- _What is being asked_
Transcribe the records in full.
**** Provided material
/-- One element of a command, by linear index: the move goes on, or stops where a translation fails. -/
def moveElem (x : Cmd) (sh : Shape) (lin : Nat) (m : Move) : Move :=
  let e := sh.elemOf x.fd
  let (i0, i1, i2, i3) := sh.coords lin
  let row := lin / sh.e0
  match x.kind with
  | .cpy =>
    let bit := sh.dieBit e x.base row i0
    if sh.inBounds i0 i1 then
      let (v, m) := m.hbmRead x (8 * x.va + e.hbm * sh.hbmOff i0 i1 i2 i3) e.hbm
      if m.ok then m.dieWrite x bit e.bits (v % 2 ^ e.keep) else m
    else m.fillDie x sh.fill bit e
  | .cpyo =>
    if sh.inBounds i0 i1 then
      let (v, m) := m.dieRead x (sh.dieBit e x.base row i0) e.bits
      m.hbmWrite x (8 * x.va + e.hbm * sh.hbmOff i0 i1 i2 i3) e.hbm (v % 2 ^ e.keep)
    else m
  | .gath =>
    let (ix, m) := m.dieRead x (8 * (x.index + 4 * row)) 32
    let bit := sh.dieBit e x.base row i0
    if i0 < sh.v0 ∧ ix < sh.v1 then
      let (v, m) := m.hbmRead x (8 * x.va + e.hbm * sh.hbmOff i0 ix 0 0) e.hbm
      if m.ok then m.dieWrite x bit e.bits (v % 2 ^ e.keep) else m
    else m.fillDie x sh.fill bit e
  | .rdce => m
  | .conv =>
    let src := convFmt (x.format.toNat / 256 % 32)
    let dst := convFmt (x.format.toNat % 32)
    let fd := descOf x.fd
    let db := dst.bits x.fd
    let out := 8 * x.va2 + db * lin
    -- the scale byte is read first, for every element of the box (R92)
    let (sc, m) := m.hbmRead x (8 * (x.va3 + lin / 32)) 8
    if !m.ok then m
    else if sh.inBounds i0 i1 then
      let (v, m) := m.hbmRead x (8 * x.va + src.bits x.fd * sh.hbmOff i0 i1 i2 i3) (src.bits x.fd)
      if m.ok then
        let (y, fl) := match src, dst with
          | .wide f, .narrow _ _ => toNarrow fd (scaleByte sc) (f.value v) (RMode.ofCode fd.round)
          | .narrow _ _, .wide f => widen fd (scaleByte sc) f v
          | _, _ => (0, 0)
        { m.hbmWrite x out db y with flags := m.flags ||| fl }
      else m
    else
      match sh.fill with
      | 0 => m.hbmWrite x out db 0
      | 1 => m.hbmWrite x out db (2 ^ dst.keep x.fd - 1)
      | _ => m
  | .fillz =>
    if sh.inBounds i0 i1 then
      let p := x.pattern.toNat
      m.hbmWrite x (8 * x.va + e.hbm * sh.hbmOff i0 i1 i2 i3) e.hbm ((p + 2 ^ 32 * p + 2 ^ 64 * p + 2 ^ 96 * p) % 2 ^ e.keep)
    else m

/-- The 128-byte blocks of virtual addresses over which n bits from a bit address lie. -/
def bitBlocks (bit n : Nat) : List Nat :=
  let a := bit / 8 % 2 ^ 48 / 128
  let b := (bit + n - 1) / 8 % 2 ^ 48 / 128
  if a = b then [a] else [a, b]

/-- The 128-byte blocks that element lin writes, as keys of their own space, none where it writes nothing: on die by address, in HBM
by virtual address (R75). A bit-packed element in HBM may reach into the next block (R74). -/
def elemBlocks (x : Cmd) (sh : Shape) (s : State) (lin : Nat) : List Nat :=
  let e := sh.elemOf x.fd
  let (i0, i1, i2, i3) := sh.coords lin
  match x.kind with
  | .cpy => if sh.inBounds i0 i1 ∨ sh.fill < 2 then [x.dieKey s (sh.dieBit e x.base (lin / sh.e0) i0 / 8) / 128] else []
  | .gath =>
    let ix := (bitsAt (s.memOf x.space) (x.dieKey s (x.index + 4 * (lin / sh.e0))) 0 32)
    if (i0 < sh.v0 ∧ ix < sh.v1) ∨ sh.fill < 2 then [x.dieKey s (sh.dieBit e x.base (lin / sh.e0) i0 / 8) / 128] else []
  | .conv =>
    let db := (convFmt (x.format.toNat % 32)).bits x.fd
    if sh.inBounds i0 i1 ∨ sh.fill < 2 then bitBlocks (8 * x.va2 + db * lin) db else []
  | .rdce => []
  | _ => if sh.inBounds i0 i1 then bitBlocks (8 * x.va + e.hbm * sh.hbmOff i0 i1 i2 i3) e.hbm else []

/-- The home of a block's writes. -/
def Cmd.blockHome (x : Cmd) (s : State) (b : Nat) : Nat :=
  match x.kind with
  | .cpy | .gath => homeOf x.space (128 * b)
  | _ =>
    match (s.translate (coreKey x.die x.core) x.die x.ctx (128 * b) .write).1 with
    | .ok pa => hbmHome pa
    | _ => 24

/-- Counts one block's write at its home (R75). A write to a scratchpad line invalidates every sharer of it (R105). -/
def Cmd.countBlock (x : Cmd) (s : State) (b : Nat) : Nat × Nat × State :=
  match x.kind, x.space with
  | .cpy, .scratch | .gath, .scratch =>
    let line := lineOf (128 * b)
    let (q, s) := s.countSliceWrite x.die 99 line
    (line % 24, q, s)
  | _, _ =>
    let h := x.blockHome s b
    let (q, s) := s.countWrite x.die h
    (h, q, s)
********
- _Task output_
/-- One element of a command, by linear index: the move goes on, or stops where a translation fails. -/
def moveElem (x : Cmd) (sh : Shape) (lin : Nat) (m : Move) : Move :=
  let e := sh.elemOf x.fd
  let (i0, i1, i2, i3) := sh.coords lin
  let row := lin / sh.e0
  match x.kind with
  | .cpy =>
    let bit := sh.dieBit e x.base row i0
    if sh.inBounds i0 i1 then
      let (v, m) := m.hbmRead x (8 * x.va + e.hbm * sh.hbmOff i0 i1 i2 i3) e.hbm
      if m.ok then m.dieWrite x bit e.bits (v % 2 ^ e.keep) else m
    else m.fillDie x sh.fill bit e
  | .cpyo =>
    if sh.inBounds i0 i1 then
      let (v, m) := m.dieRead x (sh.dieBit e x.base row i0) e.bits
      m.hbmWrite x (8 * x.va + e.hbm * sh.hbmOff i0 i1 i2 i3) e.hbm (v % 2 ^ e.keep)
    else m
  | .gath =>
    let (ix, m) := m.dieRead x (8 * (x.index + 4 * row)) 32
    let bit := sh.dieBit e x.base row i0
    if i0 < sh.v0 ∧ ix < sh.v1 then
      let (v, m) := m.hbmRead x (8 * x.va + e.hbm * sh.hbmOff i0 ix 0 0) e.hbm
      if m.ok then m.dieWrite x bit e.bits (v % 2 ^ e.keep) else m
    else m.fillDie x sh.fill bit e
  | .rdce => m
  | .conv =>
    let src := convFmt (x.format.toNat / 256 % 32)
    let dst := convFmt (x.format.toNat % 32)
    let fd := descOf x.fd
    let db := dst.bits x.fd
    let out := 8 * x.va2 + db * lin
    -- the scale byte is read first, for every element of the box (R92)
    let (sc, m) := m.hbmRead x (8 * (x.va3 + lin / 32)) 8
    if !m.ok then m
    else if sh.inBounds i0 i1 then
      let (v, m) := m.hbmRead x (8 * x.va + src.bits x.fd * sh.hbmOff i0 i1 i2 i3) (src.bits x.fd)
      if m.ok then
        let (y, fl) := match src, dst with
          | .wide f, .narrow _ _ => toNarrow fd (scaleByte sc) (f.value v) (RMode.ofCode fd.round)
          | .narrow _ _, .wide f => widen fd (scaleByte sc) f v
          | _, _ => (0, 0)
        { m.hbmWrite x out db y with flags := m.flags ||| fl }
      else m
    else
      match sh.fill with
      | 0 => m.hbmWrite x out db 0
      | 1 => m.hbmWrite x out db (2 ^ dst.keep x.fd - 1)
      | _ => m
  | .fillz =>
    if sh.inBounds i0 i1 then
      let p := x.pattern.toNat
      m.hbmWrite x (8 * x.va + e.hbm * sh.hbmOff i0 i1 i2 i3) e.hbm ((p + 2 ^ 32 * p + 2 ^ 64 * p + 2 ^ 96 * p) % 2 ^ e.keep)
    else m

/-- The 128-byte blocks of virtual addresses over which n bits from a bit address lie. -/
def bitBlocks (bit n : Nat) : List Nat :=
  let a := bit / 8 % 2 ^ 48 / 128
  let b := (bit + n - 1) / 8 % 2 ^ 48 / 128
  if a = b then [a] else [a, b]

/-- The 128-byte blocks that element lin writes, as keys of their own space, none where it writes nothing: on die by address, in HBM
by virtual address (R75). A bit-packed element in HBM may reach into the next block (R74). -/
def elemBlocks (x : Cmd) (sh : Shape) (s : State) (lin : Nat) : List Nat :=
  let e := sh.elemOf x.fd
  let (i0, i1, i2, i3) := sh.coords lin
  match x.kind with
  | .cpy => if sh.inBounds i0 i1 ∨ sh.fill < 2 then [x.dieKey s (sh.dieBit e x.base (lin / sh.e0) i0 / 8) / 128] else []
  | .gath =>
    let ix := (bitsAt (s.memOf x.space) (x.dieKey s (x.index + 4 * (lin / sh.e0))) 0 32)
    if (i0 < sh.v0 ∧ ix < sh.v1) ∨ sh.fill < 2 then [x.dieKey s (sh.dieBit e x.base (lin / sh.e0) i0 / 8) / 128] else []
  | .conv =>
    let db := (convFmt (x.format.toNat % 32)).bits x.fd
    if sh.inBounds i0 i1 ∨ sh.fill < 2 then bitBlocks (8 * x.va2 + db * lin) db else []
  | .rdce => []
  | _ => if sh.inBounds i0 i1 then bitBlocks (8 * x.va + e.hbm * sh.hbmOff i0 i1 i2 i3) e.hbm else []

/-- The home of a block's writes. -/
def Cmd.blockHome (x : Cmd) (s : State) (b : Nat) : Nat :=
  match x.kind with
  | .cpy | .gath => homeOf x.space (128 * b)
  | _ =>
    match (s.translate (coreKey x.die x.core) x.die x.ctx (128 * b) .write).1 with
    | .ok pa => hbmHome pa
    | _ => 24

/-- Counts one block's write at its home (R75). A write to a scratchpad line invalidates every sharer of it (R105). -/
def Cmd.countBlock (x : Cmd) (s : State) (b : Nat) : Nat × Nat × State :=
  match x.kind, x.space with
  | .cpy, .scratch | .gath, .scratch =>
    let line := lineOf (128 * b)
    let (q, s) := s.countSliceWrite x.die 99 line
    (line % 24, q, s)
  | _, _ =>
    let h := x.blockHome s b
    let (q, s) := s.countWrite x.die h
    (h, q, s)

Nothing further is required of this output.